Люди нет-нет да и заговаривали о ее болезни, все больше намеками, заслонясь рукой. До меня дошло только, что жену художника мучает палящая жажда, причем я так и не понял, была ли жажда следствием болезни или самой болезнью. Во всяком случае, Дитте в эту зиму без удержу пила все подряд; сок бузины и чай, воду и ячменный кофе, молоко и бульон. Всякую склянку, где что-то плескалось и блестело, всякий наполненный жидкостью сосуд она жадно подносила к губам и, когда ее останавливали, стонала: «Я сгораю, я сгораю». Ничто жидкое нельзя было уберечь от нее. В своем длинном платье из грубой ткани, закинув назад голову, она обходила весь Блеекенварф в поисках питья, не брезгая даже бочкой с дождевой водой. Эта неутолимая, эта слепая жажда словно бы уже наложила свою печать на ее лицо: прекрасное, исхудавшее лицо, в рамке седых волос, казалось, пышет жаром и припухло.
Вызвали доктора Гриппа, врач притащил свой потертый кожаный чемоданчик со старомодными замками в Блеекенварф, сперва он беседовал с Дитте наедине, потом в спальню допустили художника. Мы с Юттой отправились по раскисшим лугам в глюзерупскую аптеку, получили прописанные доктором капли и таблетки, но от них жажда лишь усилилась — приняв капли, Дитте с закрытыми глазами произнесла одно только слово: «Еще!», а запив водой таблетки, она тут же наполнила стакан из умывального кувшина и одним глотком осушила. Художник мало что говорил, большей частью позволял ей пить и только все глядел на нее; зрачки его словно бы сузились, стали маленькими и колючими. Теперь он постоянно держался поблизости от Дитте, а когда отлучался, делал знак Тео Бусбеку, чтобы тот за ней присматривал. Йост починил старый граммофон, но ему не разрешали его запускать; несколько пополневшей Ютте — она всегда зимой полнела — запретили репетировать новые танцевальные па рядом со спальней больной.
Как я узнал, доктора Гриппа больше всего тревожило то, что нестерпимая жажда не прекращалась даже ночью: Дитте по нескольку раз вставала с постели и, если кувшин на умывальнике был пуст, пробиралась на кухню или в кладовую и пила. Ей сделали несколько уколов, но и они, как видно, лишь усилили жажду, и, когда поднялась температура, доктор Грипп предписал постельный режим.
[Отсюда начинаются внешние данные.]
-- ==== Sys2Proof/Machine/DictServe.lean ====
section
/-! DEFINITION. Serving the Nazen dictionary: sessions, levels, refusals, reads, writes, transfers, commands, grants and transports
(R391–R396, R405, R407–R429). A request is taken up, served and answered in one command, but for the three that R423 lets run on. -/
namespace Sys2Proof.Machine

-- Transports (R397, R413, R418–R422)

/-- The name of a session, whatever the frame or the tag of a request (R410). -/
def sessKey : Session → Session
  | .can n _ => .can n CanFrame.any
  | .udp a p _ => .udp a p 0
  | x => x

/-- Message length L of a session (R413). -/
def msgLen : Session → Nat
  | .can _ f => if f.kind = .classic then 8 else 64
  | _ => 64

/-- Device address of the mailbox slot of function f (R422). -/
def slotAddr (f : Nat) : Nat := bankAddr 3 (f * 256)

/-- A word of a mailbox slot read by firmware. -/
def slotWord (a : Nat) (s : State) : Nat × State := let x := busRead .mgmt a 8 s; (ofBytes x.2.1, x.2.2)

/-- Bytes of a slot written by firmware, eight at a time. -/
def slotPut (a : Nat) (v : List Byte) (s : State) : State :=
  each (List.range (v.length / 8)) (fun i s => (busWrite .mgmt (a + 8 * i) ((v.drop (8 * i)).take 8) s).2) s

/-- Padding to a length with zeros. -/
def pad (n : Nat) (v : List Byte) : List Byte := v ++ List.replicate (n - v.length) 0

/-- Frames begun within a time. -/
def recent (now span : Nat) (l : List Nat) : List Nat := l.filter (fun t => decide (now < t + span))

/-- At most 2 CAN frames begin in any 1 ms (Table SEC-4). -/
def State.canRoom (s : State) : Bool := decide ((recent s.ran 1000000 s.dict.canBegun).length < 2)

/-- Data lengths of a CAN FD frame. -/
def canLengths : List Nat := [0, 1, 2, 3, 4, 5, 6, 7, 8, 12, 16, 20, 24, 32, 48, 64]

/-- A message in the smallest data length that holds it, its other bytes 0 (R413, R419). -/
def canData (m : List Byte) : List Byte := pad ((canLengths.find? (fun n => decide (m.length ≤ n))).getD 64) m

/-- A CAN frame begins. -/
def canBegin (m : Session × List Byte) (s : State) : State :=
  s.modDict (fun d => { d with out := d.out ++ [m], canBegun := s.ran :: recent s.ran 1000000 d.canBegun })

/-- A message that carries SEGNO where others carry the index: UPLOAD_REQ, UPLOAD_SEG, DOWNLOAD_ACK, DOWNLOAD_SEG (Tables DICT-3, DICT-4). -/
def isSegment (m : List Byte) : Bool := [0x13, 0x14, 0x23, 0x24].contains (ofBytes (m.take 1))

/-- The segment field of a CAN identifier: SEGNO mod 64 in segment messages, else 0 (Table DICT-6). -/
def idSegment (m : List Byte) : BitVec 6 := if isSegment m then BitVec.ofNat 6 (ofBytes ((m.drop 2).take 2)) else 0

/-- Where a response goes: on CAN in a frame of the request's format and priority, of service 0x02, to the node that asked (R419, Table DICT-6). -/
def respTo (x : Session) (m : List Byte) : Session :=
  match x with
  | .can n f => .can n { f with service := 2, dest := n, segment := idSegment m }
  | x => x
Больная сидела в кровати напряженная, судорожно опираясь о подушки и устремив серые глаза на дверь, прислушивалась к чему-то происходившему не в комнате, а далеко отсюда, в прошлом или будущем.
Подчас, когда заходили знакомые поглядеть на нее, подержать ее исхудалую руку или ободряюще покивать, мне представлялось, я слышу, как сеется что-то, легче, чем дождь, мягче, чем снег, словно это сеялся свет в окне.
У Тео Бусбека было свое постоянное место у изголовья кровати; тщательно одетый, неизменно преданный, сидел он там, когда надо, взбивал подушки, когда надо, приносил прохладительное питье, и, если больная шепотом просила что-то, казалось, только он один понимал ее шепот. Даже художник не понимал ее так быстро, как Тео Бусбек, который, если к нему приглядеться, производил впечатление человека рассеянного, даже безучастного, но скорее всего он напускал на себя эту рассеянность, чтобы лучше следить за каждым движением и желанием Дитте. Однажды я видел, как художник положил руку на плечо Тео Бусбеку и осторожно похлопал его по плечу, не в знак благодарности, а чтобы его утешить, и мне показалось, что Бусбеку это требовалось больше, чем художнику.